Calviri is conducting the world’s largest canine cancer vaccine study to test the efficacy of a preventative vaccine against cancer. Other clinical trials in development include pediatric cancer and patient responders to checkpoint inhibitor immunotherapies.
Norton, a 9 year old rat terrier mix receives one of the first vaccines in the Vaccinations Against Canine Cancer Study (VACCS)
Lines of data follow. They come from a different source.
-- ==== Sys2Proof/Tests/Slice0.lean ====
section
/-! SUPPORT. Tests. Expected words and values come from the spec's own encodings and worked examples, named at each test, or from calculation by
hand from its tables. The witness theorems show states and operands that meet the hypotheses of the statements in Certificates/Slice0. -/

set_option maxRecDepth 100000

namespace Sys2Proof.Tests

open Sys2Proof Sys2Proof.Machine

/-! States of one workgroup about to execute one word. -/

/-- The guard p0, the fields of a format-T word with three registers, and the same with a MOD. -/
def g0 : Guard := ⟨0, false, 0⟩
def fT : FmtT := ⟨4, 6, 8, 12, false, false, 0⟩
def fM (m : BitVec 14) : FmtT := { fT with mod := m }
/-- The word's own state: the issue of the word stands at the head, and the workgroup and the state are changed as given. -/
def placed (i : Instr) (f : Wg → Wg := id) (k : State → State := id) : State :=
  let s := State.reset.withFetchWord 64 (((encode i).getD 0#64).toNat)
  k { s with wgs := s.wgs.map f, agenda := [] }
/-- Registers of every quad and every lane. -/
def regs (sv : List W64) (vv : List W32 := []) (pv : BitVec 16 := 0) (w : Wg) : Wg :=
  { w with gangs := w.gangs.map fun g => { g with quads := List.replicate 8 { s := sv }, lanes := g.lanes.map fun l => { l with v := vv, p := pv } } }
/-- The issue of quad 0 alone. -/
def quadIssue (s : State) : State := { s with issues := s.issues.map fun i => { i with quad := some 0, lanes := 0xF#32 } }
/-- A check of the place where the next word executes. -/
def atHere (s : State) (p : Here → Bool) : Bool := match here s with
  | some h => p h
  | none => false
/-- Ready, as a check. -/
def rdyAt (i : Instr) (gd : Guard) (h : Here) (s : State) : Bool :=
  h.iss.lanes != 0#32 && !(gd.pred == 0#4 && gd.pn) && !guardEmpty h gd && privMask i h (trueMask h gd) == 0#32
    && quotaMask h (operandsOf i) (checked i h (trueMask h gd)) == 0#32 && macQuota i h (trueMask h gd) == 0#32 && !holdsWord h gd (operandsOf i)
    && emptyMask h gd (operandsOf i) (checked i h (trueMask h gd)) == 0#32 && !(isGangOp i && givePending s h.iss.wg h.iss.gang)
/-- Ready and one more check. -/
def rdy (i : Instr) (gd : Guard) (s : State) (p : Here → Bool := fun _ => true) : Bool := atHere s fun h => rdyAt i gd h s && p h
/-- What the check shows. -/
theorem rdy_spec {i : Instr} {gd : Guard} {s : State} {p : Here → Bool} (h : rdy i gd s p = true) : ∃ x, Ready i gd x s ∧ p x = true := by
  unfold rdy atHere at h
  split at h
  · next x hx =>
    simp only [rdyAt, Bool.and_eq_true, bne_iff_ne, ne_eq, Bool.not_eq_true', beq_iff_eq] at h
    obtain ⟨⟨⟨⟨⟨⟨⟨⟨⟨h1, h2⟩, h3⟩, h4⟩, h5⟩, h6⟩, h7⟩, h8⟩, h9⟩, hp⟩ := h
    refine ⟨x, ⟨hx, h1, ?_, h3, h4, h5, h6, h7, h8, h9⟩, hp⟩
    rintro ⟨a, b⟩
    simp [a, b] at h2
  · cases h
/-- The state of the first workgroup after one step, where the step goes on. -/
def after (s : State) : Option State := match step s with
  | .next t => some t
  | _ => none
def goes (r : Host.Outcome State Fault Refusal) : Bool := match r with
  | .next _ => true
  | _ => false
/-- A scalar register of quad q, and a vector register and a predicate of a lane, after the word. -/
def sOut (s : State) (r : Nat) (q : Nat := 0) : Option W64 := (after s).bind fun t => (t.wgs.head?).map fun w => sreg (quadOf (gangOf w 0) q) r
def vOut (s : State) (r : Nat) (n : Nat := 5) : Option W32 := (after s).bind fun t => (t.wgs.head?).map fun w => vreg (laneOf (gangOf w 0) n) r
def pOut (s : State) (r : Nat) (n : Nat := 5) : Option Bool := (after s).bind fun t => (t.wgs.head?).map fun w => preg (laneOf (gangOf w 0) n) r

/-! The encodings: words of the spec's examples and listings, each beside the assembly the spec gives for it. -/

/-- Every pair decodes as given, and the instruction encodes back to the word. -/
def reads (xs : List (W64 × Instr)) : Bool := xs.all fun p => decode p.1 == .ok p.2 && encode p.2 == some p.1

/-- 13: the listing of the nested loop; 16: P1's listing. -/
theorem test_decode_scalar : reads [
    (0x04000303FFFFFFFF, .saddi g0 ⟨3, 3, 0xFFFFFFFF⟩), (0x17000003FFFFFFFE, .brnz g0 ⟨0, 3, 0xFFFFFFFE⟩),
    (0x1810300000000003, .brv ⟨1, false, 0⟩ ⟨3, 3⟩), (0x1A00000A00000000, .ret g0 ⟨0, 10, 0, 0, false, false, 0⟩),
    (0x1B00100000000000, .rejoin g0 ⟨1, 0⟩), (0x1E00000000000000, .exit g0 ⟨0, 0, 0, 0, false, false, 0⟩),
    (0x1C00010000000004, .jmset g0 ⟨1, 0, 0, 0, false, false, 4⟩), (0x0900130405000000, .sor g0 ⟨19, 4, 5, 0, false, false, 0⟩),
    (0x0000000000000000, .nop g0 ⟨0, 0, 0, 0, false, false, 0⟩), (0x1500800000000002, .jmp g0 ⟨8, 2⟩)] = true := by decide
/-- R210, R216, R231, R241, and P1, P4. -/
theorem test_decode_vector : reads [
    (0x2200080403008001, .vadd g0 ⟨8, 4, 3, 0, true, false, 1⟩), (0x3D0003040500000A, .vcmp g0 ⟨3, 4, 5, 0, false, false, 0xA⟩),
    (0x3D00020600000001, .vcmp g0 ⟨2, 6, 0, 0, false, false, 1⟩), (0x2120050000000001, .vmovi ⟨2, false, 0⟩ ⟨5, 0, 1⟩),
    (0x53000A0406088001, .ffma g0 ⟨10, 4, 6, 8, true, false, 1⟩), (0x77000C0403008112, .cvtq g0 ⟨12, 4, 3, 0, true, false, 0x112⟩),
    (0x74000A0900000060, .cvtff g0 ⟨10, 9, 0, 0, false, false, 0x60⟩)] = true := by decide
/-- R243 to R268 and the listings of P1, P2, P4, P6. -/
theorem test_decode_memory : reads [
    (0x8004040402000000, .ld ⟨0, false, 4⟩ ⟨4, 0, 2, false, 2, 0⟩), (0x8000081A02000000, .ld g0 ⟨8, 1, 5, false, 2, 0⟩),
    (0x8104053403000000, .st ⟨0, false, 4⟩ ⟨5, 3, 2, false, 3, 0⟩), (0x82040438FF000000, .lds ⟨0, false, 4⟩ ⟨4, 3, 4, false, 0xFF, 0⟩),
    (0x85000A020D000000, .stsp g0 ⟨10, 0, 1, false, 13, 0⟩), (0x91040624030B0010, .atom ⟨0, false, 4⟩ ⟨6, 2, 2, false, 3, 0x0B0010⟩),
    (0x94140624FF070004, .waitv ⟨1, false, 4⟩ ⟨6, 2, 2, false, 0xFF, 0x070004⟩), (0x93140724FF0B0004, .red ⟨1, false, 4⟩ ⟨7, 2, 2, false, 0xFF, 0x0B0004⟩),
    (0x950000000000001B, .fence g0 ⟨0, 0, 0, 0, false, false, 0x1B⟩), (0x96040031FF000000, .clnr ⟨0, false, 4⟩ ⟨0, 3, 0, true, 0xFF, 0⟩),
    (0x8800110405060001, .hborx g0 ⟨17, 4, 5, 6, false, false, 1⟩), (0x8E00000100000000, .hret g0 ⟨0, 1, 0, 0, false, false, 0⟩),
    (0x9A00000B0C000000, .acset g0 ⟨0, 11, 12, 0, false, false, 0⟩), (0x9C00080100000000, .acwait g0 ⟨8, 1, 0, 0, false, false, 0⟩),
    (0xA100000404000000, .rqset g0 ⟨0, 4, 4, 0, false, false, 0⟩)] = true := by decide
/-- The listings of P3 and P4, R319, R337, R342, R347, R352, R355, R358, R371, R380, R382. -/
theorem test_decode_units : reads [
    (0xA800000100D00031, .mld g0 ⟨0, 0, 0, 16, 13, 0x31⟩), (0xA9000880E1500000, .mma g0 ⟨1, 1, 0, 14, 21, 0⟩),
    (0xAC0008001E008002, .mrd g0 ⟨8, 0, 30, 0, true, false, 2⟩), (0xAD0020011E008003, .mwr g0 ⟨32, 1, 30, 0, true, false, 3⟩),
    (0xAE00140000000000, .mbatch g0 ⟨20, 0, 0, 0, false, false, 0⟩), (0xAF00151400000010, .mwait g0 ⟨21, 20, 0, 0, false, false, 16⟩),
    (0xC000140204050001, .msub g0 ⟨20, 2, 4, 5, false, false, 1⟩), (0xC400120104060001, .cpy g0 ⟨18, 1, 4, 6, false, false, 1⟩),
    (0xC5001110080A0000, .cpyt g0 ⟨17, 16, 8, 10, false, false, 0⟩), (0xC700121011080803, .msop g0 ⟨18, 16, 17, 8, false, false, 0x803⟩),
    (0xC8000A0405060001, .amsend g0 ⟨10, 4, 5, 6, false, false, 1⟩), (0xC9000C0405000009, .spawn g0 ⟨12, 4, 5, 0, false, false, 9⟩),
    (0xCA000D0C00000000, .waitch g0 ⟨13, 12, 0, 0, false, false, 0⟩), (0xD0001411080C0000, .xfer g0 ⟨20, 17, 8, 12, false, false, 0⟩),
    (0xD100151210182230, .cred g0 ⟨21, 18, 16, 24, false, false, 0x2230⟩), (0xD400161500000000, .cwait g0 ⟨22, 21, 0, 0, false, false, 0⟩)] = true := by decide
/-- R407 to R412: the examples of the system instructions. -/
theorem test_decode_system : reads [
    (0xF000010000010000, .csrr g0 ⟨1, 0, 1, 0⟩), (0xF000010000060001, .csrr g0 ⟨1, 0, 6, 1⟩), (0xF100000700100001, .csrw g0 ⟨0, 7, 0x10, 1⟩),
    (0xF300000000000001, .rett g0 ⟨0, 0, 0, 1⟩), (0xF600000400000000, .timew g0 ⟨0, 4, 0, 0⟩)] = true := by decide
/-- R149, R176: a header's mark, an unassigned opcode, an experimental one and a reserved value are refused by name. -/
theorem test_decode_refusals : (decode 0xF92800000080340C == .error .header && decode 0x8700000000000000 == .error .illegalOpcode
    && decode 0xE000000000000000 == .error .illegalOpcode && decode 0x0000010000000000 == .error .reservedField) = true := by decide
- Calviri is conducting the world’s largest canine vaccine study to test the efficacy of a preventative vaccine against cancer. Through the ASU Foundation and in collaboration with Colorado State University we are using a $6.4 M grant from Open Philanthropy Project to fund the vaccine study in dogs. This ongoing clinical cancer trial (VACCS) is testing a preventative vaccine to protect against all major cancers. A patent is filed on its composition.
- Calviri has funding from the Gateway Foundation to conduct a therapeutic trial against pediatric DIPG brain cancer (diffuse intrinsic pontine glioma). Starting in Q1 2020, it will be conducted at Phoenix Children’s and National Children’s Hospitals.
- In a collaborative trial with MD Anderson serum samples from cancer patients that received checkpoint inhibitor immunotherapy were tested on the frameshift peptide arrays. Results indicate that responders can be distinguished from non-responders. Additional patient samples have been collected to extend this effort toward a companion diagnostic for immunotherapeutic treatments.